Task to carry out —
Look below for the line containing "let (t0, vs) := match p.mdraw with"; from there through the line containing "if !shapeOk sh", both lines included, please set down each line exactly and nothing else.

─── Recorded data

/-- Enter a command queue, which holds 8 entries; false where it is full. -/
def enterM (f : Nat → MOp) : M Bool := do
  let k ← me
  let s ← get
  let flat := flatOf k
  if 8 ≤ (mcore s flat).queue.length then return false
  let m := muOf flat
  modify fun s => modMcore (s.modMu m fun u => { u with seq := u.seq + 1 }) flat fun c => { c with queue := c.queue ++ [f (s.mu m).seq] }
  modify fun s => settleMu s m
  pure true

/-- MZERO, MSWAP or MDRAIN as an entry. -/
def MOp.plain (cmd : MCmd) (acc : Bool) (id : Nat) : MOp :=
  { cmd, id, pc := 0, acc, pair := .i8, sparse := false, base := 0, stride := 0, ks := 0, rows := 0, tag := 0, next := 0, bands := 0, mode := 0
    fz := false, masks := [], held := false, state := .queued, since := none, broken := false }

/-! ## Instructions of major 0x58 (R334) -/

/-- DEDUCED: log 112. -/
def execMload (h : Hd) (o : OpE) (s : State) : Host.Outcome State Fault Refusal :=
  issue { h, reads := rds [o.s1, o.s2] } (fun _ => do
    if !(← claimM) then return .waitKeep
    let k ← me
    let p ← myPart
    let lit := o.lit.getD 0
    let a := p.src lit o.s1
    let t := (p.src lit o.s2).toNat
    if t = 0 ∨ 65536 ≤ t then illegalValue
    if a.toNat % 64 ≠ 0 then trapM 0x04 a
    let bs := o.mod.getLsbD 0
    formM .read a (if bs then 61440 else 49152)
    let s ← get
    let m := muOf (flatOf k)
    if 2 ≤ ((s.mu m).loads.filter (·.flat = flatOf k)).length then return .waitKeep
    if !(← pushRelease 1) then return .waitKeep
    modify fun s => settleMu (s.modMu m fun u => { u with loads := u.loads ++ [⟨flatOf k, k, p.ctx, p.pc, a, t, bs, false⟩] }) m
    pure .done) s

def execMswap (h : Hd) (_o : OpE) (s : State) : Host.Outcome State Fault Refusal :=
  issue { h } (fun _ => do
    if !(← claimM) then return .waitKeep
    if ← enterM (MOp.plain .swap false) then pure .done else pure .waitKeep) s

/-- DEDUCED: log 108. -/
def execMzero (h : Hd) (o : OpE) (s : State) : Host.Outcome State Fault Refusal :=
  issue { h } (fun _ => do
    if !(← claimM) then return .waitKeep
    if ← enterM (MOp.plain .zero (o.mod.getLsbD 0)) then pure .done else pure .waitKeep) s

/-- Bytes of one element drained, and its type: 0 FP32, 1 BF16, 2 FP16, 3 INT32 (R329). -/
def drainType (fmt : Nat) : Nat × CTy :=
  match fmt with
  | 0 => (4, .flt fmt32)
  | 1 => (2, .flt fmtBf)
  | 2 => (2, .flt fmt16)
  | _ => (4, .int true 32)

/-- The bytes and flags of row r of a drained tile. -/
def drainRow (p : Part) (t : MTile) (fmt r : Nat) : List Byte × Nat :=
  (List.range 128).foldl (fun a c =>
    let x := (mfind t.vals (r * 128 + c)).getD 0
    let d := drainType fmt
    let y : FRes := if fmt = 0 then ⟨x, 0⟩ else convertC (p.rctl (c % 64) (2 * r + c / 64)) d.2 (.flt fmt32) x
    (a.1 ++ bytesOf d.1 y.code, a.2 ||| y.flags)) ([], 0)

/-- DEDUCED: log 107, 108. -/
def execMdrain (h : Hd) (o : OpE) (s : State) : Host.Outcome State Fault Refusal :=
  let fmt := o.mod.toNat / 2 % 8
  let p := s.part s.cur
  let rows := (p.src (o.lit.getD 0) o.s2).toNat % 128
  issue { h, reads := rds [o.s1, o.s2], writes := wr o.d none, sr := if fmt = 0 then 0 else 2 * rows } (fun _ => do
    if !(← claimM) then return .wait
    let k ← me
    let p ← myPart
    let flat := flatOf k
    let lit := o.lit.getD 0
    let b := p.src lit o.s1
    let shape := (p.src lit o.s2).toNat
    let stride := shape / 65536 % 2 ^ 32
    let acc := o.mod.getLsbD 0
    let rowBytes := 128 * (drainType fmt).1
    if rows = 0 ∨ 64 < rows ∨ stride % 64 ≠ 0 ∨ stride < rowBytes ∨ shape / 128 % 512 ≠ 0 ∨ shape / 2 ^ 48 ≠ 0 then illegalValue
    if b.toNat % 64 ≠ 0 then trapM 0x04 b
    let rs := (List.range rows).map fun r => (b + BitVec.ofNat 64 (r * stride), rowBytes)
    checkM .write rs
    let s ← get
    match rs.find? fun r => isReplicated s flat r.1 with
    | some r => stop (.trap ⟨3, 0, r.1, some (256 + 6)⟩)
    | none => pure ()
    -- the command enters the queue, and is taken at its head once the tile's operations have retired
    if !((mcore s flat).queue.any (·.cmd = .drain)) then
      if !(← enterM (MOp.plain .drain acc)) then return .waitKeep
    let s ← get
    let c := mcore s flat
    if !(c.queue.head?.any (·.cmd = .drain)) || busyOn s flat acc then return .waitKeep
    match c.recs.find? fun x => x.tile = some acc with
    | some x =>
      modify fun s => markTaken (modMcore (popHead s flat) flat fun c => { c with recs := c.recs.erase x }) p.ctx flat x.slot
      pure (.trapped ⟨x.code, 1, x.slot, if x.code = 0x0C then none else some x.reason⟩)
    | none =>
      let t := c.tile acc
      let out := (List.range rows).map fun r => drainRow p t fmt r
      modify fun s => (rs.zip out).foldl (fun s ro => engineWrite s flat ro.1.1 ro.2.1) s
      let z := o.mod.getLsbD 4
      modify fun s => modMcore s flat fun c => c.modTile acc fun t =>
        { t with vals := if z then [] else t.vals, flags := 0, retired := if z then 0 else t.retired }
      setMine fun p => p.orFlags (out.foldl (fun f ro => f ||| ro.2) t.flags)
      putM o.d (BitVec.ofNat 64 t.retired)
      acquireM 1
      modify fun s => settleMu (pulse (popHead s flat) k 7) (muOf flat)
      pure .done) s

/-! ## MMUL and MMULS (R335) -/

/-- Whether a shape word and a tag stand in their ranges (R314, R319). -/
def shapeOk (sh : Nat) (t : W64) : Bool :=
  let ks := sh / 256 % 128
  let rows := sh % 128
  let stride := sh / 65536 % 2 ^ 32
  decide (sh / 2 ^ 48 = 0) && decide (sh / 128 % 2 = 0) && decide (sh / 32768 % 2 = 0) && decide (stride % 32 = 0) &&
  decide (1 ≤ ks) && decide (ks ≤ 64) && decide (1 ≤ rows) && decide (rows ≤ 64) &&
  decide (t.toNat ≠ 0) && decide (t.toNat + ks - 1 < 65536)

/-- The METADATA trap of the first mask that has not exactly four bits set. -/
def badMask (masks : List Nat) : Option Stop :=
  (((List.range masks.length).zip masks).find? fun gm => (kept gm.2).length ≠ 4).map fun gm =>
    .trap ⟨0x06, 0, BitVec.ofNat 64 (gm.1 * 65536 + gm.2), none⟩

/-- The masks that a vector register holds. -/
def masksOf (v : VReg) : List Nat := (List.range 256).map fun i => elemOf v 8 i

/-- One attempt of an MMULS to draw its vectors of masks from a bound read stream: a stop, or none while more must come, or all of them. -/
inductive Draw where
  | stop (t : Stop)
  | more
  | all (vs : List VReg)

/-- Pop what the stream offers until `n` vectors have been drawn; the part as it stands, and the outcome. (DEDUCED: log 51.) -/
def drawGo (r : Fin 8) (n : Nat) : Nat → Part → List VReg → Part × List VReg × Draw
  | 0, p, vs => (p, vs, .more)
  | f + 1, p, vs =>
    if n ≤ vs.length then (p, vs, .all vs)
    else match popStream p r with
    | .stop t => (p, vs, .stop t)
    | .wait => (p, vs, .more)
    | .ok p1 => drawGo r n f p1 (vs ++ [p1.getV ⟨56 + r.val, by have := r.isLt; omega⟩])

/-- The masks of an MMULS (R335): none while it waits for its stream. (DEDUCED: log 51.) -/
def metaM (o : OpE) (pair : MPair) : M (Option (List Nat)) := do
  let k ← me
  let p ← myPart
  let i : Fin 64 := match o.s5 with
    | .v i => i
    | _ => 0
  match (if p.bound i then p.streamAt i else none) with
  | none =>
    let ms := masksOf (p.vreg o.s5)
    match badMask ms with
    | some t => stop t
    | none => pure (some ms)
  | some r =>
    let n := 2 * pairK pair / 16
    let (t0, vs) := match p.mdraw with
      | some (_, t, vs) => (t, vs)
      | none => (p.streams[r], [])
    -- while it waits the stream is captured for others; this draw pops it
    let q : Part := { p with streams := p.streams.set r { p.streams[r] with captured := t0.captured } }
    let (q1, vs1, d) := drawGo r n (n + 1) q vs
    match d with
    | .stop t => stop t
    | .more =>
      setMine fun _ => { q1 with streams := q1.streams.set r { q1.streams[r] with captured := true }, mdraw := some (r, t0, vs1) }
      pure none
    | .all vs2 =>
      let ms := vs2.flatMap masksOf
      match badMask ms with
      | some t => stop t
      | none =>
        setMine fun _ => { q1 with mdraw := none }
        modify fun s => (List.range n).foldl (fun s _ => pulse s k (8 + r.val)) s
        pure (some ms)

def mmulBody (sparse : Bool) (pair : MPair) (o : OpE) : M Flow := do
  if !(← claimM) then return .waitKeep
  let p ← myPart
  let lit := o.lit.getD 0
  let a := p.src lit o.s1
  let sh := (p.src lit o.s2).toNat
  let t := p.src lit o.s4
  let bandw := (p.src lit o.s3).setWidth 32
  let streamed := match o.s5 with
    | .v i => sparse && p.bound i
    | _ => false
  if !shapeOk sh t || (streamed && decide (sh / 256 % 128 ≠ 1)) then illegalValue
  if a.toNat % 32 ≠ 0 then trapM 0x04 a
  formM .read a 1
  let k ← me
  let s ← get
  if 8 ≤ (mcore s (flatOf k)).queue.length || !storesDone s k then return .waitKeep
  let ms ← if sparse then metaM o pair else pure (some [])
  match ms with
  | none => pure .waitKeep
  | some masks =>
    if !(← pushRelease 1) then return .waitKeep
    let p ← myPart
    let op (id : Nat) : MOp :=
      { cmd := .op, id, pc := p.pc, acc := o.mod.getLsbD 0, pair, sparse, base := a, stride := sh / 65536 % 2 ^ 32, ks := sh / 256 % 128
        rows := sh % 128, tag := t.toNat, next := 0, bands := bandw, mode := if p.rm = 4 then 0 else p.rm, fz := p.fz, masks
        held := o.mod.getLsbD 1, state := .queued, since := none, broken := false }
    if ← enterM op then pure .done else pure .waitKeep

/-- The metadata register is read by the frame only where it is not bound to a stream. -/
def metaRead (s : State) (x : Src) : List Src :=
  match x with
  | .v i => if (s.part s.cur).bound i then [] else [x]
  | _ => []

def execMmul (h : Hd) (pair : MPair) (o : OpE) (s : State) : Host.Outcome State Fault Refusal :=
  issue { h, reads := rds [o.s1, o.s2, o.s3, o.s4] } (fun _ => mmulBody false pair o) s

def execMmuls (h : Hd) (pair : MPair) (o : OpE) (s : State) : Host.Outcome State Fault Refusal :=
  issue { h, reads := rds ([o.s1, o.s2, o.s3, o.s4] ++ metaRead s o.s5) } (fun _ => mmulBody true pair o) s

──────

Exercise output —
    let (t0, vs) := match p.mdraw with
      | some (_, t, vs) => (t, vs)
      | none => (p.streams[r], [])
    -- while it waits the stream is captured for others; this draw pops it
    let q : Part := { p with streams := p.streams.set r { p.streams[r] with captured := t0.captured } }
    let (q1, vs1, d) := drawGo r n (n + 1) q vs
    match d with
    | .stop t => stop t
    | .more =>
      setMine fun _ => { q1 with streams := q1.streams.set r { q1.streams[r] with captured := true }, mdraw := some (r, t0, vs1) }
      pure none
    | .all vs2 =>
      let ms := vs2.flatMap masksOf
      match badMask ms with
      | some t => stop t
      | none =>
        setMine fun _ => { q1 with mdraw := none }
        modify fun s => (List.range n).foldl (fun s _ => pulse s k (8 + r.val)) s
        pure (some ms)

def mmulBody (sparse : Bool) (pair : MPair) (o : OpE) : M Flow := do
  if !(← claimM) then return .waitKeep
  let p ← myPart
  let lit := o.lit.getD 0
  let a := p.src lit o.s1
  let sh := (p.src lit o.s2).toNat
  let t := p.src lit o.s4
  let bandw := (p.src lit o.s3).setWidth 32
  let streamed := match o.s5 with
    | .v i => sparse && p.bound i
    | _ => false
  if !shapeOk sh t || (streamed && decide (sh / 256 % 128 ≠ 1)) then illegalValue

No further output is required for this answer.